I confessed my slip to the girlfriend. It was in the midst of other deep conversation. Other talk of where we are with our relationship and where we might or might not be heading. We’ve been dating around a year. These talks seem to be a quarterly housecleaning of sorts. It becomes an accounting of hurts and wrongs and feelings. It allows us to know where each other is at and provide opportunity for adjustments and feedback. I have been feeling distant lately and that brought about the talk.
Frankly, I suck at starting conversations. It’s kind of like me playing football where I hit, or “shuck” my “opponent” to get to a good defensive position. A place where I know I’ve caused a reaction and am ready for the return volley. I need to work on it, but often the conversations originate from anxiety. Once the interaction occurs it can usually steer to better avenues.
There are a few areas that are raised each time we have these talks. First is making her a priority, especially compared to my kids. In fact, these conversations seem to come at the times when the schedule adjusts. From, school to summer, at the start of activities, etc. It’s a tough spot for her and I. I want to give her more time, but my kids are at a pretty awesome age. They’re in the mode of adolescence where they are mostly agreeable and like being active. It’s a time I love and a time I would regret missing too much of. My girlfriend thinks I have the kids in too many activities. Deep down, being a sort of Renaissance man at heart, I don’t believe in “too many” at their age. Experience opens their minds and grows their brains. So I’m willing to have the grueling schedule for the time being until they really settle into the teen years where they may focus and try to excel in just a couple areas.
In terms of making her a priority, it’s something that can be done. She’s not so selfish that she expects me to pick her or the kids. It becomes a matter of finding and making time. My kids are, to an extent, always in need. Thus, plans are continually made and refreshed. Doldrums occur more often in the relationship as we are both capable people and so making plans can be forgotten.

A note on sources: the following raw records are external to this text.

/-! ### Auditions -/

/-- Put an audition in place: load the candidate, place its lines, wait for boundary S. -/
def placeAudition (g : GrpId) (a : Audition) (l : Loading) (s : State) : Option State :=
  let e := a.cand
  let t := tileOf e
  let target := s.grp[g].owner.map fun o => s.eng[o].prog
  let inh := inherits l.info target a.same (a.inherit && (match s.grp[g].owner with | some o => tileOf o = t | none => false))
  match placeLines s.tile[t] (posOf e) l.info.dl inh with
  | none => none
  | some (desc, blocks) =>
    some (((s.modEng e (Engine.load l desc g)).modTile t
      fun m => m.setTags blocks (BitVec.ofNat 5 (16 + posOf e))).modGrp g
        fun y => { y with aud := some { a with waiting := true } })

/-- An inherited descriptor takes the target's line and W (R140). -/
def inheritDescs (tgt x : Engine) : Engine :=
  { x with desc := vof fun n => if x.desc[n].inherit then { tgt.desc[n] with inherit := true } else x.desc[n] }

/-- n words of a parameter array from an offset on are written: their check bits are right, and a pending write-back of one is cancelled
(R146). -/
def Engine.wrotePar (b : Bool) (o n : Nat) (x : Engine) : Engine :=
  { x with dEcc := x.dEcc.wroteMany (parKey b o) n,
           dHold := match x.dHold with
             | some a => if parKey b o ≤ a ∧ a < parKey b o + n then none else some a
             | none => none }

/-- Both arrays and IO.BANK of the target (R150). -/
def copyBanks (tgt x : Engine) : Engine :=
  { (x.wrotePar false 0 16384).wrotePar true 0 16384 with par0 := tgt.par0, par1 := tgt.par1, bank := tgt.bank }

/-- The spare becomes CANDIDATE (R161). -/
def startAudition (g : GrpId) (s : State) : State :=
  match s.audOf g with
  | none => s
  | some a =>
    let e := a.cand
    if s.eng[e].st = .spare ∧ a.waiting then
      let x := (s.eng[e]).begin .candidate g
      let x := match s.grp[g].owner with
        | some o => if s.eng[o].st = .live then
            inheritDescs s.eng[o] (if a.same then copyBanks s.eng[o] x else x) else x
        | none => x
      s.modEng e fun _ => x
    else s

/-- The candidate leaves: SPARE, or FAULTED when its own fault was the cause; its region is freed (R171). -/
def dropCandidate (e : EngId) (s : State) : State :=
  let t := tileOf e
  let s := s.modEng e fun x => if x.faultDue then { x.fault false with grp := none } else x.leave .spare
  s.modTile t fun m => m.freeBlocks (m.tagged (BitVec.ofNat 5 (16 + posOf e)))

/-- Schedule a change for the next boundary. -/
def atNext (c : Change) (s : State) : State := { s with fw.sched := s.fw.sched ++ [{ due := .next, change := c }] }

/-- The change is made at the frame, or at the next boundary. -/
def schedule (c : Change) (frame : Option Word) (s : State) : State :=
  { s with fw.sched := s.fw.sched ++ [{ due := match frame with | some f => .frame f none | none => .next, change := c }] }

/-- Every member of a commit group on the device that is not over. -/
def State.members (s : State) (n : Fin 16) : List GrpId :=
  (idx 16).filter fun g => match s.audOf g with | some a => a.cgroup = n | none => false

/-- The fault restarts of a group within the last 3,600 s. -/
def State.restarts (s : State) (g : GrpId) : List Nat :=
  s.grp[g].restarts.filter (s.lately 3600)

/-- The firmware restarts a program that faulted, or gives the group up at the limit (R172, R439). -/
def wantRestart (g : GrpId) (r : Restart) (s : State) : State :=
  if !s.fw.restartOn then s
  else if (s.restarts g).length < 3 then s.modGrp g fun y => { y with waiting := some { r with down := s.sup.restarting } }
  else raise 0x8506 [wordN g.val, 0] (s.modGrp g fun y => { y with givenUp := true, waiting := none })

/-- What a restart takes from an engine. -/
def Engine.restart (now : Word) (t : TileId) (x : Engine) : Restart :=
  { prog := x.prog, live := x.liveArray, bank := x.bank, tick := now, tile := t, down := false }

/-- KIND of a schedule (Table 12.3); 0 where none is assigned. -/
def Change.kind : Change → Nat
  | .swap _ _ => 1
  | .confirm _ | .commitGroup _ | .graph _ => 2
  | .batch _ => 3
  | .rate _ => 5
  | _ => 0

/-- The SCHED event of a change of a frame: 0 made, 2 cancelled, 3 made late. -/
def schedEvent (c : Change) (f : Word) (id outcome : Nat) (mask : Word) (s : State) : State :=
  let s : State := if outcome = 0 ∨ outcome = 3 then
      { s with fw.made := (id, c.kind, f) :: s.fw.made.filter fun x => x.1 ≠ id } else s
  raise 0x8404 [wordN id, wordN c.kind, f, wordN outcome, mask] s

/-- The change waits for the audition of a group, or for its commit group. -/
def Change.needs (c : Change) (g : GrpId) (n : Fin 16) : Bool :=
  match c with
  | .confirm h | .audition h | .place h _ _ _ _ => h = g
  | .commitGroup k => k = n
  | .graph (some p) => p.cgroup = n
  | _ => false

/-- The devices of a graph have free what they had free before it. -/
def dropInv (p : GraphPlan) (s : State) : State :=
  { s with link.members := s.link.members.map fun m => match p.inv.find? fun y => y.1 = m.pos with
      | some y => { m with free := y.2 }
      | none => m }

/-- A graph is given up: its modules on other devices are aborted, those on their way are not sent (R338). -/
def dropGraph (p : GraphPlan) (s : State) : State :=
  let me (q : Fin 32) : Bool := s.link.pos = some q
  let s := p.mods.foldl (fun s x => if me x.1 then s else sendOwn x.1 0 0x0505 none [wordN x.2.1.val] s) s
  dropInv p { s with link.jobs := s.link.jobs.filter fun j => !p.mods.any fun x => x.1 = j.pos }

Beyond the kids, I’m realizing that my girlfriend does not let go of harms or wrongs as I do. She is still not talking to her mom after an insult over a month ago. Such was with this conversation, I made the musing, probably six months ago as to why she hasn’t had a relationship last longer than two years. To me it was a discussion point, never intended to hurt, but one man’s muse can be that man’s proverbial foot in his mouth. That point never comes up without tears and I was amazed at the realization that I have not yet been forgiven for it. I feel genuine remorse for the question, but forgiveness in this instance isn’t mine to give.
We talked about that enough for me to realize that it wasn’t simply about relationships, but it was about overall acceptance. She doesn’t often feel accepted, she feels an outsider and one who really wants to belong.
I see myself in this realization, too. I always feel I’ve threaded between groups. It is hard for me to feel a true part of most groups. The realization in recovery for me is that that doesn’t matter. Connections come from my willingness to interact, and even assert myself. Groups come and go. Most friends come and go and that’s ok. Now, I don’t feel I need to belong, instead I opt to partake. What other people might or might not think about my belonging is both none of my business, nor does it matter much. What matters is my integrity in my interactions and coming about relationships honestly.
Still, I worry about the prolonged hurts as it pertains to my recent and potential future slips. Will they contribute to a continually built case, such that if the relationship progresses will result in unhealable disconnection? Writing this it sounds silly. “Just stay sober, dummy.” Many of us know that can often be easier said than done.
Again this comes to my taking care of “my side of the street”. I’m human, at least last I checked. I can screw up. I can REALLY screw up. It’s important to maintain my connections by being honest. If I do this and want to remain in the relationship it could even give me energy to stay sober. If the relationship can’t handle it, at least I maintain who I am as a person. A singular personality and not my split Dr. Jekyl and Mr. Hyde. Mr. Hyde has enough freedom to really cause trouble.
I’d like to make it work though. There is a part of me that feels I could handle perpetual bachelorhood, but it’d eventually be a lonely road. This relationship has a lot of benefits (not of the physical kind). Having someone who has an adequate sense of self (even if it’s not as overly confident as it first appeared) is a great thing. I can tell her when I slip. I can have “me” time when I need it. I can have my life and someone to share in some of it.
So we agreed it was worth continuing to work on. We both gained some understanding and are willing to make the small adjustments to keep things going. One small good thing to come from the discussion was some understanding about a trip we took a few months ago to California. Afterwards, I was curious if we had been (physically) intimate enough on the trip. This was another stated hurt by her that she wasn’t adequate enough for me. My musing was really just the opposite, it was my expression of vulnerability as if I was attractive enough for her. She got this as an epiphany of sorts. In a lot of ways we are similar souls, struggling for acceptance. Moving forward that is one of the things I need to remember, she’s wayfaring traveler in life with a lot of the uncertainties and needs I have.
I am grateful to get to walk with her for a time.